4

Using python 3.4.3, I have a generator function foo that yields data to be processed in parallel. Passing this function to multiprocessing.Pool.map of n processes, I expected it to be called n times at a time:

from multiprocessing import Pool
import time

now = time.time

def foo(n):
    for i in range(n):
        print("%f get %d" % (now(), i))
        yield i

def bar(i):
    print("%f start %d" % (now(), i))
    time.sleep(1)
    print("%f end %d" % (now(), i))

pool = Pool(2)
pool.map(bar, foo(6))
pool.close()
pool.join()

Unfortunately, the generator function is called 6 times immediately.

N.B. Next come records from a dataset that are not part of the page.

-- ==== Sys2Proof/Laws/State.lean ====
section
/-! SUPPORT. What each shared operation does to each field of State: one lemma per field per operation, so that no
later proof unfolds a record update. -/

namespace Sys2Proof.Machine

@[simp] theorem respond_live (st : Status) (payload : List Byte) (s : State) : (respond st payload s).live = s.live := rfl
@[simp] theorem respond_key (st : Status) (payload : List Byte) (s : State) : (respond st payload s).key = s.key := rfl
@[simp] theorem respond_bs (st : Status) (payload : List Byte) (s : State) : (respond st payload s).bs = s.bs := rfl
@[simp] theorem respond_encCnt (st : Status) (payload : List Byte) (s : State) : (respond st payload s).encCnt = s.encCnt := rfl
@[simp] theorem respond_decCnt (st : Status) (payload : List Byte) (s : State) : (respond st payload s).decCnt = s.decCnt := rfl
@[simp] theorem respond_cmdIn (st : Status) (payload : List Byte) (s : State) : (respond st payload s).cmdIn = s.cmdIn := rfl
@[simp] theorem respond_rspOut (st : Status) (payload : List Byte) (s : State) : (respond st payload s).rspOut = s.rspOut ++ responsePacket st payload := rfl
@[simp] theorem respond_entropyIn (st : Status) (payload : List Byte) (s : State) : (respond st payload s).entropyIn = s.entropyIn := rfl
@[simp] theorem respond_resetIn (st : Status) (payload : List Byte) (s : State) : (respond st payload s).resetIn = s.resetIn := rfl

@[simp] theorem raise_live (e : Status) (s : State) : (raise e s).live = s.live := rfl
@[simp] theorem raise_key (e : Status) (s : State) : (raise e s).key = s.key := rfl
@[simp] theorem raise_bs (e : Status) (s : State) : (raise e s).bs = s.bs := rfl
@[simp] theorem raise_encCnt (e : Status) (s : State) : (raise e s).encCnt = s.encCnt := rfl
@[simp] theorem raise_decCnt (e : Status) (s : State) : (raise e s).decCnt = s.decCnt := rfl
@[simp] theorem raise_cmdIn (e : Status) (s : State) : (raise e s).cmdIn = s.cmdIn := rfl
@[simp] theorem raise_rspOut (e : Status) (s : State) : (raise e s).rspOut = s.rspOut ++ responsePacket e [] := rfl
@[simp] theorem raise_entropyIn (e : Status) (s : State) : (raise e s).entropyIn = s.entropyIn := rfl
@[simp] theorem raise_resetIn (e : Status) (s : State) : (raise e s).resetIn = s.resetIn := rfl

@[simp] theorem countEnc_live (s : State) : (countEnc s).live = s.live := rfl
@[simp] theorem countEnc_key (s : State) : (countEnc s).key = s.key := rfl
@[simp] theorem countEnc_bs (s : State) : (countEnc s).bs = s.bs := rfl
@[simp] theorem countEnc_encCnt (s : State) : (countEnc s).encCnt = inc16 s.encCnt := rfl
@[simp] theorem countEnc_decCnt (s : State) : (countEnc s).decCnt = s.decCnt := rfl
@[simp] theorem countEnc_cmdIn (s : State) : (countEnc s).cmdIn = s.cmdIn := rfl
@[simp] theorem countEnc_rspOut (s : State) : (countEnc s).rspOut = s.rspOut := rfl
@[simp] theorem countEnc_entropyIn (s : State) : (countEnc s).entropyIn = s.entropyIn := rfl
@[simp] theorem countEnc_resetIn (s : State) : (countEnc s).resetIn = s.resetIn := rfl

@[simp] theorem countDec_live (s : State) : (countDec s).live = s.live := rfl
@[simp] theorem countDec_key (s : State) : (countDec s).key = s.key := rfl
@[simp] theorem countDec_bs (s : State) : (countDec s).bs = s.bs := rfl
@[simp] theorem countDec_encCnt (s : State) : (countDec s).encCnt = s.encCnt := rfl
@[simp] theorem countDec_decCnt (s : State) : (countDec s).decCnt = inc16 s.decCnt := rfl
@[simp] theorem countDec_cmdIn (s : State) : (countDec s).cmdIn = s.cmdIn := rfl
@[simp] theorem countDec_rspOut (s : State) : (countDec s).rspOut = s.rspOut := rfl
@[simp] theorem countDec_entropyIn (s : State) : (countDec s).entropyIn = s.entropyIn := rfl
@[simp] theorem countDec_resetIn (s : State) : (countDec s).resetIn = s.resetIn := rfl

@[simp] theorem install_live (k : List Byte) (s : State) : (install k s).live = true := rfl
@[simp] theorem install_key (k : List Byte) (s : State) : (install k s).key = keyImage k := rfl
@[simp] theorem install_bs (k : List Byte) (s : State) : (install k s).bs = BitVec.ofNat 6 k.length := rfl
@[simp] theorem install_encCnt (k : List Byte) (s : State) : (install k s).encCnt = 0 := rfl
@[simp] theorem install_decCnt (k : List Byte) (s : State) : (install k s).decCnt = 0 := rfl
@[simp] theorem install_cmdIn (k : List Byte) (s : State) : (install k s).cmdIn = s.cmdIn := rfl
@[simp] theorem install_rspOut (k : List Byte) (s : State) : (install k s).rspOut = s.rspOut := rfl
@[simp] theorem install_entropyIn (k : List Byte) (s : State) : (install k s).entropyIn = s.entropyIn := rfl
@[simp] theorem install_resetIn (k : List Byte) (s : State) : (install k s).resetIn = s.resetIn := rfl

@[simp] theorem wipe_live (s : State) : (wipe s).live = false := rfl
@[simp] theorem wipe_key (s : State) : (wipe s).key = Vector.replicate 32 0 := rfl
@[simp] theorem wipe_bs (s : State) : (wipe s).bs = s.bs := rfl
@[simp] theorem wipe_encCnt (s : State) : (wipe s).encCnt = s.encCnt := rfl
@[simp] theorem wipe_decCnt (s : State) : (wipe s).decCnt = s.decCnt := rfl
@[simp] theorem wipe_cmdIn (s : State) : (wipe s).cmdIn = s.cmdIn := rfl
@[simp] theorem wipe_rspOut (s : State) : (wipe s).rspOut = s.rspOut := rfl
@[simp] theorem wipe_entropyIn (s : State) : (wipe s).entropyIn = s.entropyIn := rfl
@[simp] theorem wipe_resetIn (s : State) : (wipe s).resetIn = s.resetIn := rfl

@[simp] theorem consume_live (rest : List Byte) (s : State) : (consume rest s).live = s.live := rfl
@[simp] theorem consume_key (rest : List Byte) (s : State) : (consume rest s).key = s.key := rfl
@[simp] theorem consume_bs (rest : List Byte) (s : State) : (consume rest s).bs = s.bs := rfl
@[simp] theorem consume_encCnt (rest : List Byte) (s : State) : (consume rest s).encCnt = s.encCnt := rfl
@[simp] theorem consume_decCnt (rest : List Byte) (s : State) : (consume rest s).decCnt = s.decCnt := rfl
@[simp] theorem consume_cmdIn (rest : List Byte) (s : State) : (consume rest s).cmdIn = rest := rfl
@[simp] theorem consume_rspOut (rest : List Byte) (s : State) : (consume rest s).rspOut = s.rspOut := rfl
@[simp] theorem consume_entropyIn (rest : List Byte) (s : State) : (consume rest s).entropyIn = s.entropyIn := rfl
@[simp] theorem consume_resetIn (rest : List Byte) (s : State) : (consume rest s).resetIn = s.resetIn := rfl

@[simp] theorem resetEvent_live (seg : List Byte) (later : List ResetRequest) (s : State) : (resetEvent seg later s).live = false := rfl
@[simp] theorem resetEvent_key (seg : List Byte) (later : List ResetRequest) (s : State) : (resetEvent seg later s).key = Vector.replicate 32 0 := rfl
@[simp] theorem resetEvent_bs (seg : List Byte) (later : List ResetRequest) (s : State) : (resetEvent seg later s).bs = 0 := rfl
@[simp] theorem resetEvent_encCnt (seg : List Byte) (later : List ResetRequest) (s : State) : (resetEvent seg later s).encCnt = 0 := rfl
@[simp] theorem resetEvent_decCnt (seg : List Byte) (later : List ResetRequest) (s : State) : (resetEvent seg later s).decCnt = 0 := rfl
@[simp] theorem resetEvent_cmdIn (seg : List Byte) (later : List ResetRequest) (s : State) : (resetEvent seg later s).cmdIn = seg := rfl
@[simp] theorem resetEvent_rspOut (seg : List Byte) (later : List ResetRequest) (s : State) : (resetEvent seg later s).rspOut = [] := rfl
@[simp] theorem resetEvent_entropyIn (seg : List Byte) (later : List ResetRequest) (s : State) : (resetEvent seg later s).entropyIn = s.entropyIn := rfl
@[simp] theorem resetEvent_resetIn (seg : List Byte) (later : List ResetRequest) (s : State) : (resetEvent seg later s).resetIn = later := rfl

@[simp] theorem elapse_live (s : State) : (elapse s).live = s.live := rfl
@[simp] theorem elapse_key (s : State) : (elapse s).key = s.key := rfl
@[simp] theorem elapse_bs (s : State) : (elapse s).bs = s.bs := rfl
@[simp] theorem elapse_encCnt (s : State) : (elapse s).encCnt = s.encCnt := rfl
@[simp] theorem elapse_decCnt (s : State) : (elapse s).decCnt = s.decCnt := rfl
@[simp] theorem elapse_cmdIn (s : State) : (elapse s).cmdIn = s.cmdIn := rfl
@[simp] theorem elapse_rspOut (s : State) : (elapse s).rspOut = s.rspOut := rfl
@[simp] theorem elapse_entropyIn (s : State) : (elapse s).entropyIn = s.entropyIn := rfl
@[simp] theorem elapse_resetIn (s : State) : (elapse s).resetIn = countdown 1 s.resetIn := rfl

theorem dueReset_eq_some {rs : List ResetRequest} {sent : List Byte} {later : List ResetRequest} :
    dueReset rs = some (sent, later) ↔ rs = { after := 0, sent := sent } :: later := by
  cases rs with
  | nil => simp [dueReset]
  | cons r rs => cases r; simp [dueReset, and_assoc]

/-- A reset with steps to go is not due, and its count goes down with the steps. -/
@[simp] theorem dueReset_cons (n : Nat) (sent : List Byte) (later : List ResetRequest) :
    dueReset ({ after := n, sent := sent } :: later) = if n = 0 then some (sent, later) else none := rfl

@[simp] theorem countdown_nil (n : Nat) : countdown n [] = [] := rfl

@[simp] theorem countdown_cons (n : Nat) (r : ResetRequest) (later : List ResetRequest) :
    countdown n (r :: later) = { r with after := r.after - n } :: later := rfl

@[simp] theorem countdown_zero (rs : List ResetRequest) : countdown 0 rs = rs := by
  cases rs <;> rfl

theorem countdown_countdown (m n : Nat) (rs : List ResetRequest) :
    countdown n (countdown m rs) = countdown (m + n) rs := by
  cases rs <;> simp [Nat.sub_sub]

theorem respond_respond (a b : Status) (x y : List Byte) (s : State) :
    (respond b y (respond a x s)).rspOut = s.rspOut ++ responsePacket a x ++ responsePacket b y := rfl

end Sys2Proof.Machine
end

The output is this:

1440713274.290760 get 0
1440713274.290827 get 1
1440713274.290839 get 2
1440713274.290849 get 3
1440713274.290858 get 4
1440713274.290867 get 5
1440713274.291526 start 0
1440713274.291654 start 1
1440713275.292680 end 0
1440713275.292803 end 1
1440713275.293056 start 2
1440713275.293129 start 3
1440713276.294106 end 2
1440713276.294182 end 3
1440713276.294344 start 4
1440713276.294390 start 5
1440713277.294803 end 4
1440713277.294859 end 5

But I had hoped to get something more like:

1440714272.612041 get 0
1440714272.612078 get 1
1440714272.612090 start 0
1440714272.612100 start 1
1440714273.613174 end 0
1440714273.613247 end 1
1440714273.613264 get 2
1440714273.613276 get 3
1440714273.613287 start 2
1440714273.613298 start 3
1440714274.614357 end 2
1440714274.614423 end 3
1440714274.614432 get 4
1440714274.614437 get 5
1440714274.614443 start 4
1440714274.614448 start 5
1440714275.615475 end 4
1440714275.615549 end 5

(Reason is that foo is going to read a large amount of data into memory.)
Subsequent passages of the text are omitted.